Thank you, Madam Chair.
The Centre for Science in the Public Interest is a non-profit consumer health advocacy organization specializing in nutrition issues, with offices in Ottawa and Washington, D.C. We don’t accept funding from government or industry. The 100,000 Canadian subscribers to our advertisement-free Nutrition Action Healthletter, which you have all received, funds our health policy reform advocacy. On average, we have one subscribing household within a one-block radius of every Canadian street corner, and that's rural and urban.
The World Health Organization estimates that nutrition-related disease and, to a much lesser extent, physical inactivity in countries like Canada are responsible for one-quarter of all premature deaths, or approximately 57,000 deaths annually in Canada.
Provincial governments pay the lion’s share of health costs for nutrition-related illness. For example, by 2030, health care costs alone are projected to rise from 46% to 80% of the entire Ontario government budget, if policy changes are not implemented.
The national and international character of the food supply, Health Canada’s nutrition science expertise, and the federal government’s constitutional authority make it better situated to use its regulatory and spending levers to help curb nutrition-related diseases. However, the federal government still postpones nutrition-improving regulations as if Canada has tens of thousands of lives to spare every year and as if governments preside over full treasuries and double-digit economic growth.
Recently, the UN Secretary-General Ban Ki-moon invited Prime Minister Harper, President Barack Obama, and other world leaders to a high-level summit on the prevention and control of non-communicable chronic diseases on September 19 to 20, 2011, in New York City to draft a global approach to curbing NCDs that may include policy commitments, disease reduction targets, and accountability reporting mechanisms.
We recommend the following specific federal government policy reforms.
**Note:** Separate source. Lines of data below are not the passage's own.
-- ==== Sys2Proof/Tests/Slice0.lean ====
section
/-! SUPPORT. Tests: expected values are those of `95_test_vectors.md` (V and S numbers) or read off the
encoding tables of `30_encoding.md`. After them one witness for the hypotheses of each statement that has
any. -/

namespace Sys2Proof.Tests

open Sys2Proof Sys2Proof.Machine

/-! ## Small states -/

/-- The example configuration. -/
abbrev tv : Params := Params.testVectors

/-- Just after reset. -/
def r0 : State := State.resetWith tv

/-- After reset but for the serial engine: its phase, selection and `armed`. -/
def serialAt (p : PState) (sel : Byte) (armed : Bool) : State :=
  { r0 with ser := { r0.ser with pstate := p, sel := sel, armed := armed } }

/-- `s` with the enable flags and the PWM bytes given. -/
def withReg (en : ChanMask) (pwm : Vector Byte 4) (s : State) : State :=
  { s with reg := { s.reg with en := en, pwm := pwm } }

/-- `s` in timer state `t`, carrier on or off. -/
def inTimer (t : TState) (on : Bool) (s : State) : State :=
  { s with ir := { s.ir with tstate := t, carrierOn := on } }

/-- One field of the next state. -/
def after {α : Type} (f : State → α) (o : Host.Outcome State Fault Refusal) : Option α :=
  match o with
  | .next s => some (f s)
  | .fault _ => none
  | .refused _ => none

/-- `(pstate, sel, armed)` and the answer, as V208 writes them. -/
def proto (s : State) : PState × Byte × Bool × Answer :=
  (s.ser.pstate, s.ser.sel, s.ser.armed, s.bus.ackres)

/-- `cur`, `waiting`, `tstate` and `shreg`, as V206 writes them. -/
def queue (s : State) : Chan × Bool × TState × CommandWord :=
  (s.reg.cur, s.reg.waiting, s.ir.tstate, s.ir.shreg)

/-- A registry for the scheduler's vectors. -/
def schedAt (cd : Vector Byte 4) (cur : Chan) (en : ChanMask) (pwm : Vector Byte 4) : State :=
  { r0 with reg := { r0.reg with countdown := cd, cur := cur, en := en, pwm := pwm } }

/-- An address byte is awaited. -/
def ctxAddr : Context := (serialAt .awaitingAddress 0xFF true).context

/-- A register select is awaited. -/
def ctxSel : Context := (serialAt .awaitingRegisterSelect 0xFF false).context

/-- Data for register `a` is awaited. -/
def ctxData (a : Byte) : Context := (serialAt .awaitingWriteData a false).context

/-- The timer's context. -/
def ctxIr (t : TState) (on : Bool) : Context := (inTimer t on r0).context

/-- The row that a received byte is. -/
def byteRow (x : Context) (b : Byte) : Decoded := decode tv x (.event (.rxByte b))

/-! ## Ill-formed terms are refused -/

theorem test_wf_addrX_own_address : (Instr.addrX 0b0000001 true).wellFormed tv = false := by decide
theorem test_wf_selBad_known_register : (Instr.selBad 0x42).wellFormed tv = false := by decide
theorem test_wf_frame_high_nibble : (Instr.frame 3 0xAF).wellFormed tv = false := by decide
theorem test_wf_operands_accepted :
    (Instr.addrX 0b0001000 true).wellFormed tv = true ∧ (Instr.selBad 0x41).wellFormed tv = true ∧
    (Instr.frame 3 0x0F).wellFormed tv = true := by decide

/-! ## Every row decoded from a word of the encoding tables (R51 to R58; example address 0000001) -/

theorem test_decode_addr :
    byteRow ctxAddr 0b00000010 = .instr .addrW ∧ byteRow ctxAddr 0b00000011 = .instr .addrR ∧
    byteRow ctxAddr 0b00010000 = .instr (.addrX 0b0001000 false) ∧
    byteRow ctxAddr 0b00010001 = .instr (.addrX 0b0001000 true) := by decide

theorem test_decode_sel_identity :
    byteRow ctxSel 0b00000000 = .instr .selVersion ∧ byteRow ctxSel 0b00001000 = .instr .selVendor ∧
    byteRow ctxSel 0b00010000 = .instr .selProduct := by decide

theorem test_decode_sel_control :
    byteRow ctxSel 0b01000010 = .instr .selStatus ∧ byteRow ctxSel 0b01000011 = .instr .selDisable ∧
    byteRow ctxSel 0b01000100 = .instr .selEnable := by decide

theorem test_decode_sel_pwm :
    byteRow ctxSel 0b01010000 = .instr .selPwm0 ∧ byteRow ctxSel 0b01010001 = .instr .selPwm1 ∧
    byteRow ctxSel 0b01010010 = .instr .selPwm2 ∧ byteRow ctxSel 0b01010011 = .instr .selPwm3 := by
  decide

/-- The refused select bytes of S4. -/
theorem test_decode_sel_bad :
    ∀ b ∈ ([0x01, 0x07, 0x09, 0x0F, 0x11, 0x17, 0x41, 0x45, 0x4F, 0x54, 0x80, 0xFF] : List Byte),
      byteRow ctxSel b = .instr (.selBad b) := by decide

theorem test_decode_wr_control :
    byteRow (ctxData 0x42) 0xF5 = .instr (.wrStatus 0xF5) ∧
    byteRow (ctxData 0x43) 0x06 = .instr (.wrDisable 0x06) ∧
    byteRow (ctxData 0x44) 0x05 = .instr (.wrEnable 0x05) := by decide

theorem test_decode_wr_pwm :
    byteRow (ctxData 0x50) 0x11 = .instr (.wrPwm0 0x11) ∧
    byteRow (ctxData 0x51) 0x9C = .instr (.wrPwm1 0x9C) ∧
    byteRow (ctxData 0x52) 0x03 = .instr (.wrPwm2 0x03) ∧
    byteRow (ctxData 0x53) 0xFF = .instr (.wrPwm3 0xFF) := by decide

theorem test_decode_wr_ro :
    ∀ a ∈ ([0x00, 0x08, 0x10] : List Byte), byteRow (ctxData a) 0x55 = .instr (.wrRo 0x55) := by decide

theorem test_decode_rd :
    decodeRead 0x00 = .instr .rdVersion ∧ decodeRead 0x08 = .instr .rdVendor ∧
    decodeRead 0x10 = .instr .rdProduct ∧ decodeRead 0x42 = .instr .rdStatus ∧
    decodeRead 0x50 = .instr .rdPwm0 ∧ decodeRead 0x51 = .instr .rdPwm1 ∧
    decodeRead 0x52 = .instr .rdPwm2 ∧ decodeRead 0x53 = .instr .rdPwm3 ∧
    decodeRead 0x43 = .instr .rdWo ∧ decodeRead 0x44 = .instr .rdWo := by decide

theorem test_decode_rd_unmapped : decodeRead 0x41 = .rejected .unmappedRead := by decide

theorem test_decode_ackbit :
    decode tv ctxSel (.event (.hack .ack)) = .instr .hack ∧
    decode tv ctxSel (.event (.hack .nack)) = .instr .hnack ∧
    decodeTableWord 1 0 = some .hack ∧ decodeTableWord 1 1 = some .hnack := by decide

theorem test_decode_bus :
    decode tv ctxSel (.event .start) = .instr .sStart ∧
    decode tv ctxSel (.event .stop) = .instr .sStop := by decide

theorem test_decode_cmpB :
    decode tv (ctxIr .stopped false) (.event .cmpB) = .instr .tbStopped ∧
    decode tv (ctxIr .starting false) (.event .cmpB) = .instr .tbStarting ∧
    decode tv (ctxIr .sendingStartMark false) (.event .cmpB) = .instr .tbStartmark ∧
    decode tv (ctxIr .sendingBit false) (.event .cmpB) = .instr .tbBit ∧
    decode tv (ctxIr .sendingStopMark false) (.event .cmpB) = .instr .tbStopmark := by decide

theorem test_decode_cmpA :
    decode tv (ctxIr .sendingStartMark true) (.event .cmpA) = .instr .taStartmark ∧
    decode tv (ctxIr .sendingBit true) (.event .cmpA) = .instr .taBit ∧
    decode tv (ctxIr .sendingStopMark true) (.event .cmpA) = .instr .taStopmark ∧
    decode tv (ctxIr .starting true) (.event .cmpA) = .rejected .cmpaOutsideMark := by decide
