-- ==== Sys2Proof/Safety.lean ====
section
/-! DEFINITION. The terms claims about the EPI are stated in: the actions of an op, a run of one op, the environment's
coming answers, what a stream puts on the wire, and the invariant of the machine. -/

namespace Sys2Proof.Machine

/-- The actions of an op that begins in state `s`, in order (R163 to R165, R181, R203, R223, R224). For WAIT only its
first: the rest depend on the answers. -/
def opActions (s : State) : Instr → List Action
  | .endOp => []
  | .reset a b => resetActions a b
  | .cmd c => cmdActions c
  | .data p => dataActions s p
  | .cmdData c p => cmdDataActions s c p
  | .fill v n => fillActions s v n
  | .frame c p => frameActions s c p
  | .wait _ => [.poll]
  | .setcfg _ _ _ _ _ _ => []

/-- Whether an action asks the environment for an answer (R14). -/
def Action.asks : Action → Bool
  | .setDC _ => true
  | .setRST _ => true
  | .xfer _ => true
  | .poll => true
  | .delay _ => false
  | .yield _ => false

/-- How many answers a list of actions asks for. -/
def askCount (acts : List Action) : Nat := acts.countP Action.asks

/-- The environment's answer to the `k`-th of the actions to come that asks for one. -/
def State.drawAt (s : State) (k : Nat) : Config.Draw := s.script.getD k (Config.freeDraw (s.draws + k))

/-- The next `n` answers are no `err`. -/
abbrev State.answersOk (s : State) (n : Nat) : Prop := ∀ k < n, (s.drawAt k).fails = false

/-- The events of actions that were all answered `ok`. -/
def okEvents (acts : List Action) : List Event := acts.map (fun a => .act a .ok)

/-- It is the engine's turn in `s`, and `r` is the state it takes it in: the schedule names no turn, or the engine's. -/
abbrev EngineTurn (s r : State) : Prop :=
  (s.schedule = [] ∧ r = s) ∨ ∃ rest, s.schedule = .engine :: rest ∧ r = { s with schedule := rest }

/-- It is the host's turn in `s`, with the access `a`, and `r` is the state it takes it in. -/
abbrev HostTurn (s : State) (a : HostAccess) (r : State) : Prop :=
  ∃ rest, s.schedule = .host a :: rest ∧ r = { s with schedule := rest }

/-- The turn of `s` is no power-on reset. -/
abbrev NoPowerOn (s : State) : Prop := ∀ rest, s.schedule ≠ .powerOn :: rest

/-- The turn of `s` is a host write of CTRL that asks for SRESET (R48). -/
abbrev SoftResetTurn (s : State) : Prop :=
  ∃ v rest, s.schedule = .host (.write .word 0x000 v) :: rest ∧ v.getLsbD 1 = true

/-- `n` engine steps of the one op `i`. -/
def opRun : Nat → Instr → State → Host.Outcome State Fault Refusal
  | 0, _, s => .next s
  | n + 1, i, s =>
    match exec i s with
    | .next t => opRun n i t
    | .fault f => .fault f
    | .refused r => .refused r

/-- `n` steps of the machine. -/
def steps : Nat → State → Host.Outcome State Fault Refusal
  | 0, s => .next s
  | n + 1, s =>
    match step s with
    | .next t => steps n t
    | .fault f => .fault f
    | .refused r => .refused r

/-- What R162 says a stream of data bytes puts on the wire: nothing for no bytes, one transaction in burst mode, and
one a byte in per-byte mode, a DELAY(BYTE_GAP_US) between each two of them where that is not 0. -/
def wireActions (perByte : Bit) (gap : Word) (bytes : List Byte) : List Action :=
  if bytes = [] then []
  else if perByte = 0 then [.xfer bytes]
  else if gap = 0 then bytes.map (fun b => .xfer [b])
  else (bytes.map (fun b => .xfer [b])).intersperse (.delay gap)

/-- The events of `n` busy reads of a WAIT, each with the YIELD after it (R203). -/
def busyEvents (idle : Bit) (interval : Word) (n : Nat) : List Event :=
  (List.replicate n [Event.act .poll (.level (1 - idle)), Event.act (.yield interval) .ok]).flatten

/-- The events of a WAIT that read the busy level `n` times and then the idle level (R203). -/
def waitEvents (idle : Bit) (interval : Word) (n : Nat) : List Event :=
  busyEvents idle interval n ++ [.act .poll (.level idle)]

/-- Every transaction in a list of events carries at least one byte (R161). -/
abbrev noEmptyTransfer (events : List Event) : Prop := ∀ r, Event.act (.xfer []) r ∉ events

/-- The op `i` is at PC, and the hidden progress is a rest of its actions (R46). -/
abbrev State.inOp (s : State) (i : Instr) : Prop := s.todo <:+ opActions s i

/-- The invariant of the machine: what every state of a run meets. -/
structure Inv (s : State) : Prop where
  /-- The parameters are in the ranges of R10. -/
  params : s.params.valid
  /-- The op memory is in its canonical form. -/
  memory : s.mem.wf s.params.opmemWords
  /-- ERR_CODE is NONE exactly outside FAULT (R34, R259). -/
  code : s.engine = .fault ↔ s.errCode ≠ .none
  /-- UNSUPPORTED is never raised (R257). -/
  supported : s.errCode ≠ .unsupported
  /-- In FAULT, ERR_PC is PC (R35, R259). -/
  faultPc : s.engine = .fault → s.errPc = s.pc
  /-- Outside FAULT, ERR_PC is 0 (R35, R140). -/
  clearPc : s.engine ≠ .fault → s.errPc = 0
  /-- In IDLE, DONE and FAULT no op is in progress (R141). -/
  stopped : s.running = false → s.todo = []
  /-- STATE is WAIT exactly while a WAIT is in progress, before a POLL or before a YIELD (R31, R46). -/
  waiting : s.engine = .wait →
    (∃ idle, s.fetch = .ok (.wait idle)) ∧ (s.todo = [.poll] ∨ s.todo = [.yield s.pollInterval, .poll])
  /-- In RUN, the actions left to do are a rest of those of the op at PC, which is no WAIT (R31, R46). -/
  working : s.engine = .run → s.todo ≠ [] →
    ∃ i, s.fetch = .ok i ∧ (∀ idle, i ≠ .wait idle) ∧ s.inOp i
  /-- PC passes the end of op memory only as START loaded it: before the first decode, and in the fault that raises
  (R32, R144). -/
  pcRange : s.pc.toNat ≤ s.params.opmemWords ∨ (s.engine = .run ∧ s.todo = []) ∨
    (s.engine = .fault ∧ s.errCode = .streamOverrun)
  /-- No transaction of TRACE is empty (R161). -/
  transfers : noEmptyTransfer s.trace

/-- Two states that agree on all that R147 lets a run depend on: every register, the hidden progress, the op memory
and the environment's coming answers. -/
structure SameRun (s t : State) : Prop where
  params : s.params = t.params
  engine : s.engine = t.engine
  pc : s.pc = t.pc
  entry : s.entry = t.entry
  errCode : s.errCode = t.errCode
  errPc : s.errPc = t.errPc
  polls : s.polls = t.polls
  perByte : s.perByte = t.perByte
  invert : s.invert = t.invert
  expand : s.expand = t.expand
  frameLen : s.frameLen = t.frameLen
  pollInterval : s.pollInterval = t.pollInterval
  byteGap : s.byteGap = t.byteGap
  dcOut : s.dcOut = t.dcOut
  dcValid : s.dcValid = t.dcValid
  rstOut : s.rstOut = t.rstOut
  busySync : s.busySync = t.busySync
  todo : s.todo = t.todo
  memory : ∀ a, s.byteAt a = t.byteAt a
  answers : ∀ k, s.drawAt k = t.drawAt k

/-- Everything but TRACE, the progress, the lines, the fault registers, STATE, PC and the environment's draws is as it
was: the parameters, ENTRY, the configuration, the op memory, the host's data and the schedule. -/
structure SameRest (s t : State) : Prop where
  params : t.params = s.params
  entry : t.entry = s.entry
  perByte : t.perByte = s.perByte
  invert : t.invert = s.invert
  expand : t.expand = s.expand
  frameLen : t.frameLen = s.frameLen
  pollInterval : t.pollInterval = s.pollInterval
  byteGap : t.byteGap = s.byteGap
  memory : ∀ a, t.byteAt a = s.byteAt a
  powerOns : t.powerOns = s.powerOns
  levels : t.levels = s.levels
  schedule : t.schedule = s.schedule
  readData : t.readData = s.readData

end Sys2Proof.Machine
end

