/-- R309: every op but WAIT ends, whatever the environment answers, after at most 3 + 8 * COUNT_MAX engine steps (its
decode stage, log 1, and at most 2 + 8 * COUNT_MAX actions): completed, stopped or in FAULT. -/
def Obligations.OnlyWaitCanHang : Prop :=
  ∀ (i : Instr) (s : State), s.todo = [] → i.wellFormed = true → (∀ idle, i ≠ .wait idle) →
    ∃ n t, n ≤ 3 + 8 * Config.countMax ∧ opRun n i s = .next t ∧ t.todo = [] ∧
      (t.engine = .fault ∧ t.pc = s.pc ∨ t.engine = .done ∧ t.pc = s.pc ∨
        t.engine = .run ∧ t.pc = s.pc + BitVec.ofNat 32 i.size)
end

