-- ==== Sys2Proof/Laws/State.lean ====
section
/-! SUPPORT. One lemma per field per update of State, so that no proof unfolds a record update. -/

namespace Sys2Proof.Machine.State

/-! ### `record`: appends to TRACE only -/

@[simp] theorem record_params (s : State) (e : Event) : (s.record e).params = s.params := rfl

@[simp] theorem record_engine (s : State) (e : Event) : (s.record e).engine = s.engine := rfl

@[simp] theorem record_pc (s : State) (e : Event) : (s.record e).pc = s.pc := rfl

@[simp] theorem record_entry (s : State) (e : Event) : (s.record e).entry = s.entry := rfl

@[simp] theorem record_errCode (s : State) (e : Event) : (s.record e).errCode = s.errCode := rfl

@[simp] theorem record_errPc (s : State) (e : Event) : (s.record e).errPc = s.errPc := rfl

@[simp] theorem record_polls (s : State) (e : Event) : (s.record e).polls = s.polls := rfl

@[simp] theorem record_perByte (s : State) (e : Event) : (s.record e).perByte = s.perByte := rfl

@[simp] theorem record_invert (s : State) (e : Event) : (s.record e).invert = s.invert := rfl

@[simp] theorem record_expand (s : State) (e : Event) : (s.record e).expand = s.expand := rfl

@[simp] theorem record_frameLen (s : State) (e : Event) : (s.record e).frameLen = s.frameLen := rfl

@[simp] theorem record_pollInterval (s : State) (e : Event) : (s.record e).pollInterval = s.pollInterval := rfl

@[simp] theorem record_byteGap (s : State) (e : Event) : (s.record e).byteGap = s.byteGap := rfl

@[simp] theorem record_dcOut (s : State) (e : Event) : (s.record e).dcOut = s.dcOut := rfl

@[simp] theorem record_dcValid (s : State) (e : Event) : (s.record e).dcValid = s.dcValid := rfl

@[simp] theorem record_rstOut (s : State) (e : Event) : (s.record e).rstOut = s.rstOut := rfl

@[simp] theorem record_busySync (s : State) (e : Event) : (s.record e).busySync = s.busySync := rfl

@[simp] theorem record_todo (s : State) (e : Event) : (s.record e).todo = s.todo := rfl

@[simp] theorem record_mem (s : State) (e : Event) : (s.record e).mem = s.mem := rfl

@[simp] theorem record_trace (s : State) (e : Event) : (s.record e).trace = s.trace ++ [e] := rfl

@[simp] theorem record_powerOns (s : State) (e : Event) : (s.record e).powerOns = s.powerOns := rfl

@[simp] theorem record_draws (s : State) (e : Event) : (s.record e).draws = s.draws := rfl

@[simp] theorem record_levels (s : State) (e : Event) : (s.record e).levels = s.levels := rfl

@[simp] theorem record_script (s : State) (e : Event) : (s.record e).script = s.script := rfl

@[simp] theorem record_schedule (s : State) (e : Event) : (s.record e).schedule = s.schedule := rfl

@[simp] theorem record_readData (s : State) (e : Event) : (s.record e).readData = s.readData := rfl


/-! ### `takeDraw`: takes one answer of the environment -/

@[simp] theorem takeDraw_params (s : State) : (s.takeDraw).params = s.params := rfl

@[simp] theorem takeDraw_engine (s : State) : (s.takeDraw).engine = s.engine := rfl

@[simp] theorem takeDraw_pc (s : State) : (s.takeDraw).pc = s.pc := rfl

@[simp] theorem takeDraw_entry (s : State) : (s.takeDraw).entry = s.entry := rfl

@[simp] theorem takeDraw_errCode (s : State) : (s.takeDraw).errCode = s.errCode := rfl

@[simp] theorem takeDraw_errPc (s : State) : (s.takeDraw).errPc = s.errPc := rfl

@[simp] theorem takeDraw_polls (s : State) : (s.takeDraw).polls = s.polls := rfl

@[simp] theorem takeDraw_perByte (s : State) : (s.takeDraw).perByte = s.perByte := rfl

@[simp] theorem takeDraw_invert (s : State) : (s.takeDraw).invert = s.invert := rfl

@[simp] theorem takeDraw_expand (s : State) : (s.takeDraw).expand = s.expand := rfl

@[simp] theorem takeDraw_frameLen (s : State) : (s.takeDraw).frameLen = s.frameLen := rfl

@[simp] theorem takeDraw_pollInterval (s : State) : (s.takeDraw).pollInterval = s.pollInterval := rfl

@[simp] theorem takeDraw_byteGap (s : State) : (s.takeDraw).byteGap = s.byteGap := rfl

@[simp] theorem takeDraw_dcOut (s : State) : (s.takeDraw).dcOut = s.dcOut := rfl

@[simp] theorem takeDraw_dcValid (s : State) : (s.takeDraw).dcValid = s.dcValid := rfl

@[simp] theorem takeDraw_rstOut (s : State) : (s.takeDraw).rstOut = s.rstOut := rfl

@[simp] theorem takeDraw_busySync (s : State) : (s.takeDraw).busySync = s.busySync := rfl

@[simp] theorem takeDraw_todo (s : State) : (s.takeDraw).todo = s.todo := rfl

@[simp] theorem takeDraw_mem (s : State) : (s.takeDraw).mem = s.mem := rfl

@[simp] theorem takeDraw_trace (s : State) : (s.takeDraw).trace = s.trace := rfl

@[simp] theorem takeDraw_powerOns (s : State) : (s.takeDraw).powerOns = s.powerOns := rfl

@[simp] theorem takeDraw_draws (s : State) : (s.takeDraw).draws = s.draws + 1 := rfl

@[simp] theorem takeDraw_levels (s : State) : (s.takeDraw).levels = s.levels := rfl

@[simp] theorem takeDraw_script (s : State) : (s.takeDraw).script = s.script.tail := rfl

@[simp] theorem takeDraw_schedule (s : State) : (s.takeDraw).schedule = s.schedule := rfl

@[simp] theorem takeDraw_readData (s : State) : (s.takeDraw).readData = s.readData := rfl


/-! ### `raise`: the fault registers (R259) -/

@[simp] theorem raise_params (s : State) (code : ErrCode) : (s.raise code).params = s.params := rfl

@[simp] theorem raise_engine (s : State) (code : ErrCode) : (s.raise code).engine = .fault := rfl

@[simp] theorem raise_pc (s : State) (code : ErrCode) : (s.raise code).pc = s.pc := rfl

@[simp] theorem raise_entry (s : State) (code : ErrCode) : (s.raise code).entry = s.entry := rfl

@[simp] theorem raise_errCode (s : State) (code : ErrCode) : (s.raise code).errCode = code := rfl

@[simp] theorem raise_errPc (s : State) (code : ErrCode) : (s.raise code).errPc = s.pc := rfl

@[simp] theorem raise_polls (s : State) (code : ErrCode) : (s.raise code).polls = s.polls := rfl

@[simp] theorem raise_perByte (s : State) (code : ErrCode) : (s.raise code).perByte = s.perByte := rfl

@[simp] theorem raise_invert (s : State) (code : ErrCode) : (s.raise code).invert = s.invert := rfl

@[simp] theorem raise_expand (s : State) (code : ErrCode) : (s.raise code).expand = s.expand := rfl

@[simp] theorem raise_frameLen (s : State) (code : ErrCode) : (s.raise code).frameLen = s.frameLen := rfl

@[simp] theorem raise_pollInterval (s : State) (code : ErrCode) : (s.raise code).pollInterval = s.pollInterval := rfl

@[simp] theorem raise_byteGap (s : State) (code : ErrCode) : (s.raise code).byteGap = s.byteGap := rfl

@[simp] theorem raise_dcOut (s : State) (code : ErrCode) : (s.raise code).dcOut = s.dcOut := rfl

@[simp] theorem raise_dcValid (s : State) (code : ErrCode) : (s.raise code).dcValid = s.dcValid := rfl

@[simp] theorem raise_rstOut (s : State) (code : ErrCode) : (s.raise code).rstOut = s.rstOut := rfl

@[simp] theorem raise_busySync (s : State) (code : ErrCode) : (s.raise code).busySync = s.busySync := rfl

@[simp] theorem raise_todo (s : State) (code : ErrCode) : (s.raise code).todo = [] := rfl

@[simp] theorem raise_mem (s : State) (code : ErrCode) : (s.raise code).mem = s.mem := rfl

@[simp] theorem raise_trace (s : State) (code : ErrCode) : (s.raise code).trace = s.trace := rfl

@[simp] theorem raise_powerOns (s : State) (code : ErrCode) : (s.raise code).powerOns = s.powerOns := rfl

@[simp] theorem raise_draws (s : State) (code : ErrCode) : (s.raise code).draws = s.draws := rfl

@[simp] theorem raise_levels (s : State) (code : ErrCode) : (s.raise code).levels = s.levels := rfl

@[simp] theorem raise_script (s : State) (code : ErrCode) : (s.raise code).script = s.script := rfl

@[simp] theorem raise_schedule (s : State) (code : ErrCode) : (s.raise code).schedule = s.schedule := rfl

@[simp] theorem raise_readData (s : State) (code : ErrCode) : (s.raise code).readData = s.readData := rfl


/-! ### `complete`: stage 3 of an op (R141) -/

@[simp] theorem complete_params (s : State) (n : Nat) : (s.complete n).params = s.params := rfl

@[simp] theorem complete_engine (s : State) (n : Nat) : (s.complete n).engine = .run := rfl

@[simp] theorem complete_pc (s : State) (n : Nat) : (s.complete n).pc = s.pc + BitVec.ofNat 32 n := rfl

@[simp] theorem complete_entry (s : State) (n : Nat) : (s.complete n).entry = s.entry := rfl

@[simp] theorem complete_errCode (s : State) (n : Nat) : (s.complete n).errCode = s.errCode := rfl

@[simp] theorem complete_errPc (s : State) (n : Nat) : (s.complete n).errPc = s.errPc := rfl

@[simp] theorem complete_polls (s : State) (n : Nat) : (s.complete n).polls = s.polls := rfl

@[simp] theorem complete_perByte (s : State) (n : Nat) : (s.complete n).perByte = s.perByte := rfl

@[simp] theorem complete_invert (s : State) (n : Nat) : (s.complete n).invert = s.invert := rfl

@[simp] theorem complete_expand (s : State) (n : Nat) : (s.complete n).expand = s.expand := rfl

@[simp] theorem complete_frameLen (s : State) (n : Nat) : (s.complete n).frameLen = s.frameLen := rfl

@[simp] theorem complete_pollInterval (s : State) (n : Nat) : (s.complete n).pollInterval = s.pollInterval := rfl

@[simp] theorem complete_byteGap (s : State) (n : Nat) : (s.complete n).byteGap = s.byteGap := rfl

@[simp] theorem complete_dcOut (s : State) (n : Nat) : (s.complete n).dcOut = s.dcOut := rfl

@[simp] theorem complete_dcValid (s : State) (n : Nat) : (s.complete n).dcValid = s.dcValid := rfl

@[simp] theorem complete_rstOut (s : State) (n : Nat) : (s.complete n).rstOut = s.rstOut := rfl

@[simp] theorem complete_busySync (s : State) (n : Nat) : (s.complete n).busySync = s.busySync := rfl

@[simp] theorem complete_todo (s : State) (n : Nat) : (s.complete n).todo = [] := rfl

@[simp] theorem complete_mem (s : State) (n : Nat) : (s.complete n).mem = s.mem := rfl

@[simp] theorem complete_trace (s : State) (n : Nat) : (s.complete n).trace = s.trace := rfl

@[simp] theorem complete_powerOns (s : State) (n : Nat) : (s.complete n).powerOns = s.powerOns := rfl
One, commit to fully implement Canada’s strategy for sodium reduction, which is now six months old, to ensure that salt is used judiciously by manufacturers, not gratuitously, and, at an absolute minimum, that consumers get better objective information to facilitate healthy choices.
Two, promulgate regulations restricting the use of trans-fat-laden partially hydrogenated oils to permanently prevent at least 1,800 heart attack deaths annually in Canada. Provincial regulations were promulgated to rid such oils from Ontario’s and Manitoba’s school food services in 2008 and British Columbia's restaurants in 2009.
In 2009, federal government scientists also concluded that trans fatty acid levels in Canadian foods are nowhere near as low as those of foods sold in Denmark, where a regulatory ban is in place. A scientific update commissioned by the World Health Organization and published in 2009 concluded that:
The evidence on the effects of TFA and disease outcomes strongly supports the need to remove PHVO from the human food supply.
Three, mandate disclosure of calorie counts and notices about the amounts of sodium for menu items at outlets of large chain restaurants to close a nutrition labelling exemption affecting $60 billion worth of food annually in Canada, which is one-fifth of all food consumed.
While Health Canada continues to discuss menu labelling, as you heard two days ago, governments in New York City, California, and elsewhere have required calorie labelling on menus, at least, and soon regulations made possible by the Obama health care bill will require menu labelling in chain restaurants throughout the U.S.
Fourth, strengthen food labelling regulations, including mandatory front-of-pack nutrition labelling. In practice, nutrition facts tables are very useful to interested and educated shoppers, but might be more aptly named “back of pack complicated nutrition facts”. A grocery shopper trying to home in on the lowest-sodium soups or lowest-sugar breakfast cereals from any source would have to physically pick up, turn around, and keep tabs on dozens of packages for each product being considered for purchase. Likewise, finding the pasta with the most tomatoes or berry juice with the most berries remains a guessing game, no matter where one looks on the labels.